#### [WORK REQUIRED]
Search the listing for "inUse" and copy every line where it appears.

'''

-- ==== Sys2Proof/Machine/Flags.lean ====
section
/-! DEFINITION. The conditions and derived values the blocks read: permits, plan values, windows, demand, settled states,
channel conditions and readiness. None of them changes the state. -/

namespace Sys2Proof.Machine

/-! ### Permits and operation -/

/-- R13: the mask in force is the stored mask while PRESENT and all clear while LOST. -/
def State.maskInForce (s : State) : BitVec 8 :=
  match s.tb.presence with
  | .present => s.tb.mask
  | .lost => 0

/-- A crossing's bit in the mask in force. -/
def State.permit (s : State) (n : CrossingId) : Bool := s.maskInForce.getLsbD n.val

def State.running (s : State) : Bool := s.startUp.operating == .running

/-! ### Plans (R17, R18, R19, R26, R30) -/

/-- R18: the window length. -/
def Plan.windowLength (p : Plan) : Nat := cycleSub p.endAt p.openAt p.cycle

/-- R18: the normal clearance. -/
def Plan.normalClearance (p : Plan) : Nat := ceilDiv (10 * p.distance) p.normalSpeed

/-- R18: the accessible clearance. -/
def Plan.accessibleClearance (p : Plan) : Nat := ceilDiv (10 * p.distance) p.accessibleSpeed

/-- R19: membership of a position in the window. -/
def Plan.inWindow (p : Plan) (pos : Nat) : Bool := cycleSub pos p.openAt p.cycle < p.windowLength

/-- R19: the remaining window at a position. -/
def Plan.remaining (p : Plan) (pos : Nat) : Nat := cycleSub p.endAt pos p.cycle

/-- R17, Table 2-2: every field in range, with O and E below the record's own cycle length. -/
def Plan.inRange (p : Plan) : Bool :=
  (1 ≤ p.planId && p.planId ≤ 255) && (300 ≤ p.cycle && p.cycle ≤ 2400)
  && p.openAt < p.cycle && p.endAt < p.cycle
  && (30 ≤ p.minWalk && p.minWalk ≤ 300) && p.extension ≤ 200
  && (300 ≤ p.distance && p.distance ≤ 4000)
  && (100 ≤ p.normalSpeed && p.normalSpeed ≤ 150)
  && (60 ≤ p.accessibleSpeed && p.accessibleSpeed ≤ 110) && p.buffer ≤ 50
  && (1 ≤ p.locator && p.locator ≤ 16) && (1 ≤ p.walkPattern && p.walkPattern ≤ 16)
  && p.clearancePattern ≤ 16 && (1 ≤ p.acknowledge && p.acknowledge ≤ 16) && p.walkClip ≤ 64

/-- R21: the window fits the longest accessible walk. -/
def Plan.fits (p : Plan) : Bool :=
  Config.leadTicks + p.minWalk + p.accessibleClearance + p.buffer ≤ p.windowLength

/-- R135: a plan names pattern k in one of its four pattern fields. -/
def Plan.names (p : Plan) (k : Nat) : Bool :=
  p.locator == k || p.walkPattern == k || p.clearancePattern == k || p.acknowledge == k

/-- R22: every nonzero pattern of the plan is defined. -/
def State.patternsDefined (s : State) (p : Plan) : Bool :=
  [p.locator, p.walkPattern, p.clearancePattern, p.acknowledge].all fun k => k == 0 || (s.patternOf k).isSome

/-- R30: the usable active plan, if there is one: a record in the active slot without the unusable mark. -/
def Crossing.usablePlan (c : Crossing) : Option Plan :=
  if c.unusable then none else c.active.map SlotRecord.plan

/-- R27: the next read of the active record will find an error that cannot be corrected. -/
def Crossing.damaged (c : Crossing) : Bool := !c.unusable && c.active.any fun r => r.check == .uncorrectable

/-- R27, R29: reading the crossing's records will find an error that cannot be corrected. -/
def Crossing.flawed (c : Crossing) : Bool := c.damaged || c.planned.any fun r => r.check == .uncorrectable

/-- R95: one event that reaches every crossing. Where it moves two or more, their changes may meet at the cabinet's budget, and
the order in which it takes the crossings is a free value; otherwise they are taken in ascending order (log 43). -/
def forCrossings (moves : Crossing → Bool) (f : CrossingId → State → State) (s : State) : State :=
  match allCrossings.filter fun n => moves (s.crossing n) with
  | _ :: _ :: _ => forEach (inOrder (Config.crossingOrder s.draws) allCrossings) f { s with draws := s.draws + 1 }
  | _ => forEach allCrossings f s

/-- R26: the plan that gives the crossing a window: usable and written for the cycle length in force. -/
def State.planInForce (s : State) (n : CrossingId) : Option Plan :=
  (s.crossing n).usablePlan.filter fun p => p.cycle == s.tb.cycle

/-- R26: the crossing is out of plan. -/
def State.outOfPlan (s : State) (n : CrossingId) : Bool := (s.planInForce n).isNone

/-- R19, R56: the position now in force lies in the crossing's window; out of plan, it never does. -/
def State.positionInWindow (s : State) (n : CrossingId) : Bool :=
  match s.planInForce n with
  | none => false
  | some p => p.inWindow s.tb.pos

/-- R30: the values other blocks take from a crossing's plan. -/
structure PlanValues where
  locator : Nat
  walkPattern : Nat
  clearance : Nat
  acknowledge : Nat
  walkClip : Nat
  countdown : Bool
deriving DecidableEq, Repr

/-- R137, Table 8-3: what a record sounds in CLEARANCE: its clearance pattern, or its locator when that is 0. -/
def Plan.clearanceSound (p : Plan) : Nat := if p.clearancePattern = 0 then p.locator else p.clearancePattern

/-- R30: a pattern of Table 2-4, or 0 when the pattern table holds it undefined. -/
def State.fallbackPattern (s : State) (k : Nat) : Nat := if (s.patternOf k).isSome then k else 0

/-- R30: the record's own values while the active plan is usable, otherwise those of Table 2-4. An undefined pattern 4 of
Table 2-4 is silence in CLEARANCE too, and not the locator (log 34). -/
def State.planValues (s : State) (n : CrossingId) : PlanValues :=
  match (s.crossing n).usablePlan with
  | some p => ⟨p.locator, p.walkPattern, p.clearanceSound, p.acknowledge, p.walkClip, p.countdown⟩
  | none => ⟨s.fallbackPattern 1, s.fallbackPattern 2, s.fallbackPattern 4, s.fallbackPattern 3, 0, false⟩

/-! ### Stations -/

/-- The station is bound to the approach. -/
def Station.serves (t : Station) (n : CrossingId) (ap : Approach) : Bool :=
  match t.binding with
  | none => false
  | some b => b.crossing == n && b.approach == ap

/-- The station is bound to either approach of the crossing. -/
def Station.atCrossing (t : Station) (n : CrossingId) : Bool :=
  match t.binding with
  | none => false
  | some b => b.crossing == n

/-- R101, R106: the stations under control. -/
def Station.controlled (t : Station) : Bool := t.owner == .owned || t.owner == .taking

/-- R128: the stations that leave part control. -/
def Station.partHeld (t : Station) : Bool := t.owner == .owned || t.owner == .taking || t.owner == .lost

/-- The OWNED stations of a crossing, in ascending address. -/
def State.ownedAt (s : State) (n : CrossingId) : List StationId :=
  allStations.filter fun a => (s.station a).owner == .owned && (s.station a).atCrossing n

/-- The OWNED stations of an approach, in ascending address. -/
def State.ownedServing (s : State) (n : CrossingId) (ap : Approach) : List StationId :=
  allStations.filter fun a => (s.station a).owner == .owned && (s.station a).serves n ap

/-- R97: the Kerb Link is ready for take-over. -/
def State.linkReady (s : State) : Bool := s.link.line == .up && s.link.quiet == 0

/-- R103, R106: the station has work. -/
def Station.hasWork (t : Station) : Bool :=
  t.controlled && (!t.urgent.isEmpty || t.settings != {} || t.job.isSome)

/-- R154: a clip number is RESIDENT in a slot of the mirror; clip 0 never is. -/
def Mirror.holds (m : Mirror) (k : Nat) : Bool :=
  k != 0 && m.slots.toList.any fun x => x.clip == k && x.state == .resident

/-! ### Demand (R48) -/

/-- R48: failure recall of one approach: at least one station bound to it and none of them OWNED. -/
def State.failureRecall (s : State) (n : CrossingId) (ap : Approach) : Bool :=
  (allStations.any fun a => (s.station a).serves n ap) && (s.ownedServing n ap).isEmpty

/-- R48: the crossing has demand. -/
def State.hasDemand (s : State) (n : CrossingId) : Bool :=
  (s.crossing n).placeA.isSome || (s.crossing n).placeB.isSome || (s.crossing n).mode == .recall
    || s.failureRecall n .a || s.failureRecall n .b

/-- R48: the crossing's demand is accessible. -/
def State.demandAccessible (s : State) (n : CrossingId) : Bool :=
  (s.crossing n).placeA.any Call.accessible || (s.crossing n).placeB.any Call.accessible

/-! ### Crossings (R52, R73) -/

def CauseSet.has (c : CauseSet) : Cause → Bool
  | .conflict => c.conflict
  | .walkLamp => c.walkLamp
  | .dontLamp => c.dontLamp
  | .planMemory => c.planMemory

def CauseSet.add (c : CauseSet) : Cause → CauseSet
  | .conflict => { c with conflict := true }
  | .walkLamp => { c with walkLamp := true }
  | .dontLamp => { c with dontLamp := true }
  | .planMemory => { c with planMemory := true }

def CauseSet.isEmpty (c : CauseSet) : Bool := !(c.conflict || c.walkLamp || c.dontLamp || c.planMemory)

/-- R52: the settled state. -/
def Crossing.settled (c : Crossing) : IntervalState :=
  if c.mode = .off then .dark
  else if !c.causes.isEmpty then .fault
  else if c.mode = .hold then .hold
  else .rest

/-- The waiting states in which a station sounds the locator and lights its lamp for a call (R137, R138). -/
def IntervalState.waitsLit : IntervalState → Bool
  | .rest | .hold | .fault => true
  | _ => false

/-- R24: the interval states in which a swap takes place. -/
def IntervalState.swaps : IntervalState → Bool
  | .dark | .rest | .hold | .fault => true
  | _ => false

/-! ### Channels (R83, R84, R86, R91, R93) -/

/-- R86: the full scale of a coarse range, in mA. -/
def Channel.fullScale (c : Channel) : Nat := 100 * c.coarse

/-- R86: the nominal target under a day/night flag. -/
def Channel.nominalFor (c : Channel) (d : DayNight) : Nat :=
  c.fullScale * (match d with | .day => c.dayFine | .night => c.nightFine) / 255

/-- R83, Table 5-2: the channel the interval state calls for. -/
def IntervalState.calls : IntervalState → Aspect → Bool
  | .dark, _ => false
  | .walk, .walk => true
  | .walk, .dont => false
  | _, .walk => false
  | _, .dont => true

/-- R84: the hand is in a lit part of its flash: the elapsed clearance count modulo 10 is 0 to 4. -/
def Walk.flashLit (w : Walk) : Bool := (w.clearance - w.count) % 10 < 5

/-- R83, R84: a channel is lit: in use, and not in a dark part of the clearance flash. -/
def Crossing.lit (c : Crossing) (x : Aspect) : Bool :=
  (c.channel x).inUse && match c.state, x, c.walk with
    | .clearance, .dont, some w => w.flashLit
    | _, _, _ => true

/-- R83: the current a channel delivers to its lamp, in mA. -/
def State.lampCurrent (s : State) (n : CrossingId) (x : Aspect) : Nat :=
  if (s.crossing n).lit x then (s.channel n x).actual else 0

/-- R91: a tick at which the channel is lit and its drive is at least 20 mA is a test tick. -/
def Crossing.testable (c : Crossing) (x : Aspect) : Bool :=
  c.lit x && Config.testDrive ≤ (c.channel x).actual

/-- R87: the sum of the nominal targets of the channels in use. -/
def State.nominalSum (s : State) : Nat :=
  (s.crossings.toList.map fun c =>
    (if c.walkLamp.inUse then c.walkLamp.nominal else 0)
      + (if c.dontLamp.inUse then c.dontLamp.nominal else 0)).sum

/-! ### Levels (R144) -/

/-- R144: the ceiling in force. -/
def Settings.ceiling (t : Settings) : DayNight → Nat
  | .day => t.dayCeiling
  | .night => t.nightCeiling

/-- R144: the target level of a station with these settings and this filtered ambient. -/
def Settings.target (t : Settings) (ambient : Nat) (d : DayNight) : Nat :=
  min (max (ambient + t.margin) t.floor) (t.ceiling d)

/-! ### Clips (R148) -/

/-- R148: the blocks held by clips that are not EMPTY. -/
def State.blocksHeld (s : State) : Nat :=
  (s.clips.toList.map fun c => if c.state = .empty then 0 else c.blocks).sum

/-- R148: the free blocks. -/
def State.freeBlocks (s : State) : Nat := Config.storeBlocks - s.blocksHeld

/-- R151: the marker and the CRC-16 of a clip's stored bytes agree with its record. -/
def Clip.verifies (c : Clip) : Bool :=
  c.data[0]? == some 0x5A && c.data[1]? == some 0xC3 && crc16 c.data == c.check

end Sys2Proof.Machine
end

'''

#### [ANSWER FOR THE TASK]
  (c.channel x).inUse && match c.state, x, c.walk with
    (if c.walkLamp.inUse then c.walkLamp.nominal else 0)
      + (if c.dontLamp.inUse then c.dontLamp.nominal else 0)).sum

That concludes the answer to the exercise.